Suzy Parker was born in Long Island, the youngest of four girls. Her full name is Cecilia Ann Renee Parker – which seems like quite a long name for a little baby, but there is a sweet reason for the multiple monikers: they’re the three names of her mom’s best friends. How cool to carry that lineage of nurturing support with you always! Her dad added his own affection to the mix by nicknaming her Susie. We have a French photographer to thank for shortening it to simply Suzy. So the next time someone quips “what’s in a name?” you now have a great conversation starter!

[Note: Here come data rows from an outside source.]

/-- MAC (R131). A LEN that is no whole number of rows consumes the units of the last, partial one and computes nothing with
them, and an RLEN of 0 makes LEN empty rows: DESIGN CHOICE, log entry 157. -/
def macEffect (u : Nat) (s : Block) (i : Dword) : Block :=
  let x := s.fu u
  let outer := mf i 57 57 == 1
  let fmt := mf i 56 53
  let len := mf i 52 41
  let nh := mf i 30 28 + 1
  let set := mf i 27 27
  let rlen := mf i 18 9
  let rreg := mf i 4 1
  let used := x.stream.take len
  let book := match x.running with | some e => e.words.w6 | none => 0
  let perRow := max 1 (rlen * fmtBits fmt / 8)
  let m : MacIn :=
    { x := x, fmt := fmt, book := book, bytes := used.flatMap (·.data), haddr := mf i 40 31, saddr := mf i 26 20,
      rlen := rlen, oreg := mf i 8 5, rows := used.length / perRow, region := regionScale ((x.reg rreg).fld 15 0),
      region1 := rreg == 0 }
  if used.any (·.poison) || m.marked outer nh then s.firnPoisoned u (used.find? (·.poison))
  else
    let s := if m.bad = 0 then s else s.bump (FIRN_CNT_BADCODE u) m.bad
    let s := s.streamOn u used.length
    if used.length < len then s.firnEnd u (REFUSED 0x63) true else
    s.modFu u fun x =>
      let x := if mf i 19 19 = 1 then { x with acc := x.acc.filter fun e => e.1 / 1024 != set } else x
      loop nh (fun h x =>
        if outer then
          loop (rlen * 32) (fun d x => x.setEl set (h * 128 + d) (m.outer h d (x.el set (h * 128 + d)))) x
        else
          loop m.rows (fun j x =>
            let e := h * 128 + (x.reg m.oreg).toNat + j
            x.setEl set e (m.dot h j (x.el set e))) x) x

/-- The valid count of a page for RSTAT and EXP, none when the entry is past the list (R132). -/
def FirnUnit.valid (x : FirnUnit) (preg pidx nt : Nat) : Option Nat :=
  (x.plist[pidx + (x.reg preg).toNat]?).map fun e => min (e.fld 18 12) nt

/-- A row of a set changed element by element. -/
def FirnUnit.mapRow (x : FirnUnit) (set h : Nat) (f : Word → Word) : FirnUnit :=
  loop 128 (fun j x => x.setEl set (h * 128 + j) (f (x.el set (h * 128 + j)))) x

/-- Is a row EMPTY (R132)? -/
def RowStat.isEmpty (r : RowStat) : Bool := r.l == fZero true

/-- RSTAT for one row (R132). -/
def FirnUnit.rstatRow (x : FirnUnit) (set h v : Nat) (init : Bool) : FirnUnit :=
  let o := 1 - set
  let x := if init then (x.setStat h RowStat.empty).mapRow o h (fun _ => 0) else x
  if v = 0 then x else
  let mx := (List.range (v - 1)).foldl (fun a j => fMax a (x.el set (h * 128 + j + 1))) (x.el set (h * 128))
  let r := x.stat h
  if r.isEmpty then (x.setStat h { m := mx, l := 0 }).mapRow o h (fun _ => 0)
  else
    let mn := fMax r.m mx
    let a := fExp (fSub r.m mn)
    (x.mapRow o h (fMul · a)).setStat h { m := mn, l := fMul r.l a }

/-- RSTAT. -/
def rstatEffect (u : Nat) (s : Block) (i : Dword) : Block :=
  match (s.fu u).valid (mf i 46 43) (mf i 40 29) (mf i 54 47) with
  | none => s.firnEnd u (REFUSED 0x63) true
  | some v => s.modFu u fun x =>
      (List.range (mf i 57 55 + 1)).foldl (fun x h => x.rstatRow (mf i 42 42) h v (mf i 41 41 == 1)) x

/-- EXP for one row (R132). -/
def FirnUnit.expRow (x : FirnUnit) (set h v nt haddr : Nat) : FirnUnit :=
  (List.range nt).foldl (fun x j =>
    let r := x.stat h
    let p := if decide (j < v) && !r.isEmpty then fBf16 (fExp (fSub (x.el set (h * 128 + j)) r.m)) else 0
    let a := 2 * ((haddr * 16 + h * 128 + j) % 16384)
    let x := { x with hold := x.hold.put a (leBytes 2 (p.toNat / 65536)) }
    if j < v then x.setStat h { r with l := fAdd r.l p } else x) x

/-- EXP. -/
def expEffect (u : Nat) (s : Block) (i : Dword) : Block :=
  match (s.fu u).valid (mf i 46 43) (mf i 31 20) (mf i 54 47) with
  | none => s.firnEnd u (REFUSED 0x63) true
  | some v => s.modFu u fun x =>
      (List.range (mf i 57 55 + 1)).foldl (fun x h => x.expRow (mf i 42 42) h v (mf i 54 47) (mf i 41 32)) x

/-- SCALE (R133). -/
def scaleEffect (u : Nat) (s : Block) (i : Dword) : Block :=
  s.modFu u fun x =>
    let k := if mf i 56 56 = 0 then w32 (mf i 51 36 * 65536) else x.reg (mf i 55 52)
    loop 1024 (fun e x => x.setEl (mf i 57 57) e (fMul (x.el (mf i 57 57) e) k)) x

/-- The bytes that a set or the statistics give to a COMMIT or a send: unit `k` of 32 B (R133). -/
def FirnUnit.unitBytes (x : FirnUnit) (src set k : Nat) : List Byte :=
  if src = 0 then (List.range 8).flatMap fun e => leBytes 4 (x.el set (k * 8 + e)).toNat
  else if src = 1 then (List.range 16).flatMap fun e => leBytes 2 ((fBf16 (x.el set (k * 16 + e))).toNat / 65536)
  else (List.range 4).flatMap fun e =>
    if k * 4 + e < 8 then leBytes 4 (x.stat (k * 4 + e)).m.toNat ++ leBytes 4 (x.stat (k * 4 + e)).l.toNat
    else List.replicate 8 0

/-- COMMIT (R133). Units of an open stream that it writes are read as it wrote them (R130). -/
def commitEffect (u : Nat) (s : Block) (i : Dword) : Block :=
  let x := s.fu u
  let len := mf i 22 11
  match x.targets (mf i 54 43) (mf i 42 39) (mf i 38 35) (mf i 34 23) len with
  | none => s.firnEnd u (REFUSED 0x63) true
  | some l =>
    if l.any fun t => t.1.fld 20 19 != 2 then s.firnEnd u (REFUSED 0x63) true
    else
      let bs := l.zipIdx.map fun t =>
        ({ page := t.1.1.fld 11 0, off := t.1.2, data := x.unitBytes (mf i 57 56) (mf i 55 55) t.2, poison := false } : BankUnit)
      let s := s.modFu u fun x =>
        { x with ownQ := x.ownQ ++ bs,
                 stream := x.stream.map fun b => (bs.find? fun c => c.page == b.page && c.off == b.off).getD b }
      let n := (s.fu u).writeQ.length + (s.fu u).ownQ.length
      s.firnDrain u (n - 256)

/-! ### The chain and the bus (R142 to R144) -/

/-- The unit of a core die and bank group of the same stack. -/
def busPeer (u code : Nat) : Nat := u / 256 * 256 + code

/-- A side waits for its partner, which is a yield point, or ends when there is none. -/
def Block.firnWait (s : Block) (u : Nat) (r : Rendezvous) (peer : Option Nat) : Block :=
  match peer with
  | none => s.firnEnd u (REFUSED 0x65) true
  | some v =>
    if !s.unitOn v then s.firnEnd u (REFUSED 0x65) true
    else ((s.modFu u fun x => { x with wait := some r }).setFirnState u 5).yieldPoint u

/-- CSEND and CRECV. -/
def chainEffect (send : Bool) (u : Nat) (s : Block) (i : Dword) : Block :=
  s.firnWait u { bus := false, dirOrPeer := mf i 57 56, send := send, kind := mf i 55 54, acc := mf i 53 53 == 1,
                 addr := mf i 52 43, len := mf i 42 31 } (chainPeer u (mf i 57 56))

/-- BSEND and BRECV. -/
def busEffect (send : Bool) (u : Nat) (s : Block) (i : Dword) : Block :=
  s.firnWait u { bus := true, dirOrPeer := mf i 57 50, send := send, kind := mf i 49 48, acc := mf i 47 47 == 1,
                 addr := mf i 46 37, len := mf i 36 25 } (some (busPeer u (mf i 57 50)))

/-- The unit at the other end of a side. -/
def Rendezvous.peer (r : Rendezvous) (u : Nat) : Option Nat :=
  if r.bus then some (busPeer u r.dirOrPeer) else chainPeer u r.dirOrPeer

/-- Do two waiting sides meet: opposite directions, one sends and one receives (R142)? -/
def meets (u : Nat) (a : Rendezvous) (v : Nat) (b : Rendezvous) : Bool :=
  a.bus == b.bus && a.send != b.send && a.peer u == some v && b.peer v == some u &&
  (if a.bus then true else b.dirOrPeer == a.dirOrPeer ^^^ 1)

/-- The partner of a waiting unit, when it waits too and neither is parked. -/
def Block.partner (s : Block) (u : Nat) : Option (Rendezvous × Nat × Rendezvous) :=
  match (s.fu u).wait with
  | none => none
  | some a => match a.peer u with
    | none => none
    | some v => match (s.fu v).wait with
      | none => none
      | some b => if meets u a v b && !(s.fu u).parked && !(s.fu v).parked then some (a, v, b) else none

/-- The row statistics and set merged (R143). -/
def FirnUnit.merge (x y : FirnUnit) (sx sy : Nat) : FirnUnit :=
  (List.range 8).foldl (fun x h =>
    let a := x.stat h
    let b := y.stat h
    if b.isEmpty then x
    else if a.isEmpty then
      (loop 128 (fun j x => x.setEl sx (h * 128 + j) (y.el sy (h * 128 + j))) x).setStat h b
    else
      let m := fMax a.m b.m
      let ea := fExp (fSub a.m m)
      let eb := fExp (fSub b.m m)
      (loop 128 (fun j x =>
        x.setEl sx (h * 128 + j) (fAdd (fMul (x.el sx (h * 128 + j)) ea) (fMul (y.el sy (h * 128 + j)) eb))) x).setStat h
        { m := m, l := fAdd (fMul a.l ea) (fMul b.l eb) }) x

/-- What a sender gives a receiver (R142, R143). Set and HOLD addresses count 32 B units; log entry 9. -/
def transfer (x : FirnUnit) (a : Rendezvous) (y : FirnUnit) (b : Rendezvous) : FirnUnit :=
  if b.kind = 2 then y.merge x (b2n b.acc) (b2n a.acc)
  else
    let bytes := (List.range a.len).flatMap fun k =>
      if a.kind = 0 then x.unitBytes 0 (b2n a.acc) (a.addr + k) else x.hold.read ((a.addr + k) % 1024 * 32) 32
    let marks := (List.range a.len).map fun k => a.kind == 1 && x.hold.marked ((a.addr + k) % 1024 * 32) 32
    if b.kind = 0 then
      loop (a.len * 8) (fun e y =>
        let i := b.addr * 8 + e
        y.setEl (b2n b.acc) i (fAdd (y.el (b2n b.acc) i) (w32 (leNat ((bytes.drop (4 * e)).take 4))))) y
    else
      loop a.len (fun k y =>
        { y with hold := y.hold.write ((b.addr + k) % 1024 * 32) ((bytes.drop (32 * k)).take 32) [marks.getD k false] }) y

/-- A side goes on after its transfer: it enters a segment, with no more than three refreshes due (R140). -/
def Block.firnResume (s : Block) (u : Nat) : Block :=
  ((s.modFu u fun x => { x with wait := none }).setFirnState u 3).yieldPoint u

/-- CHAIN_RENDEZVOUS: two sides that wait for each other move the data, or both end on a mismatch. -/
def effChainRendezvous (u : Nat) (s : Block) : Block :=
  match s.partner u with
  | none => s
  | some (a, v, b) =>
    if a.len ≠ b.len ∨ (a.kind = 2) ≠ (b.kind = 2) then
      (s.firnEnd u (REFUSED 0x6F) true).firnEnd v (REFUSED 0x6F) true
    else
      let s := if a.send then s.setFu v (transfer (s.fu u) a (s.fu v) b) else s.setFu u (transfer (s.fu v) b (s.fu u) a)
      (s.firnResume u).firnResume v

/-- CHAIN_TIMEOUT: a side without a partner ends its command (R143). -/
def effChainTimeout (u : Nat) (s : Block) : Block :=
  if (s.fu u).wait.isSome && (s.partner u).isNone then
    (s.bump (FIRN_CNT_TIMEOUT u)).firnEnd u (TIMEOUT 0x66) true
  else s

/-! ### Loops and ends (R134, R135, R140) -/

/-- LOOP. -/
def loopEffect (u : Nat) (s : Block) (i : Dword) : Block :=
  s.modFu u fun x =>
    let n := if mf i 57 57 = 1 then (x.reg (mf i 44 41)).toNat else mf i 56 45
    let body := mf i 40 31
    if n = 0 then { x with pc := x.pc + body }
    else { x with loops := { first := x.pc, last := x.pc + body - 1, total := n, iter := 0 } :: x.loops }

/-- ENDL. -/
def endlEffect (u : Nat) (s : Block) (i : Dword) : Block :=
  s.modFu u fun x =>
    let add (x : FirnUnit) (r st : Nat) := x.setReg r (x.reg r + wOfInt (signExt 12 st))
    let x := add (add x (mf i 57 54) (mf i 53 42)) (mf i 41 38) (mf i 37 26)
    match x.loops with
    | [] => x
    | l :: rest =>
      if l.iter + 1 < l.total then { x with pc := l.first, loops := { l with iter := l.iter + 1 } :: rest }
      else { x with loops := rest }

/-- Is the unit at a yield point: about to YIELD, waiting for a partner, or parked (R136)? -/
def Block.atYield (s : Block) (u : Nat) : Bool :=
  (s.fu u).parked || (s.fu u).wait.isSome || (s.microNext u 0x38).isSome

/-- FIRN_CMD_TIMEOUT: a RUN past its bound ends at a yield point (R127). -/
def effFirnCmdTimeout (u : Nat) (s : Block) : Block :=
  if s.atYield u then (s.bump (FIRN_CNT_TIMEOUT u)).firnEnd u (TIMEOUT 0x67) false else s

/-- FIRN_PARK_END: the refreshes are done and the unit goes on (R140). -/
def effFirnParkEnd (u : Nat) (s : Block) : Block :=
  if (s.fu u).parked then
    (s.modFu u fun x => { x with parked := false, refDebt := 0 }).setFirnState u (if (s.fu u).wait.isSome then 5 else 3)
  else s

/-- Is the unit in a segment: does it run a RUN's instructions? A FENCE has none (R136). -/
def Block.inSegment (s : Block) (u : Nat) : Bool :=
  s.firnState u == 3 && (match (s.fu u).running with | some e => e.op == 1 | none => false)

The Parker clan became known for their tall, Amazonian like features. However, it was the shortest of the sisters, Dorian, who got the first big modeling break. Some even think the title of “first supermodel” should be her prize. With her older sister’s popularity growing, Suzy was keen to follow in her well-heeled footsteps. The chance came by way of some sisterly support. When the Ford modeling agency came calling, Dorian had a condition: they only got to represent her if they took in her little sister. Now, keep in mind, no one had seen Suzy before so it was a bit of a gamble but they agreed. That gamble paid off and while Dorian was a pioneer, Suzy’s popularity soon catapulted to new heights for the industry. She was the first model to wear the hat of brand ambassador, becoming the unofficial, official face for Chanel (even becoming close friends with Coco herself). Suzy was photographed by all the greats and was gracing magazine covers – even sewing pattern books. (Talk about a sign of the times – could you even imagine the Instagram models of today on the cover of a sewing pattern? But back to the woman of the hour…) Suzy wasn’t just graceful in front of the camera, but had a strong understanding of the behind-the-camera world, a capable editor and photographer in her own right. Her presence was everywhere in post-war, consumer driven America. Suzy’s easy smile and striking features oozed that “can do” attitude the American woman could identify with. All this presence made her a bit of a brand in her own right and was the first model to break the $100,000 per year salary. (To put the gravity of this in perspective – that’s about $1 million in this day and age.)

Who was Suzy Parker?

In 1963

With her modeling career secure, Suzy decided to tackle new horizons like acting. (As she was known within the fashion world for her talkative and assertive nature, bringing voice to characters seemed like a natural fit!) In fact, she may be one of the first cross-industry stars that didn’t come from a Vaudevillian background. Her first big break was with Cary Grant in the 1957 film Kiss Them for Me. She did join her friend and fellow icon Dovima for a cameo in Funny Face that same year. In fact – Audrey Hepburn’s character in the film was inspired by Suzy herself! After a decade of life on the screen, Suzy closed that chapter of her life with one exception: an appearance in the 1970’s Beatles documentary film Let it Be. Pretty cool in and of itself, but the cool factor goes through the roof when you learn they wrote a song for her, named for her. Not many people can say they inspired music legends! The spotlight had shone brightly on Suzy, but after some personal tragedies she decided it was time to focus on family. Suzy’s career resilience transferred to her new life as mom and wife. A family trait as Dorian went on to be an award winning chef after her catwalk days were in the rearview mirror.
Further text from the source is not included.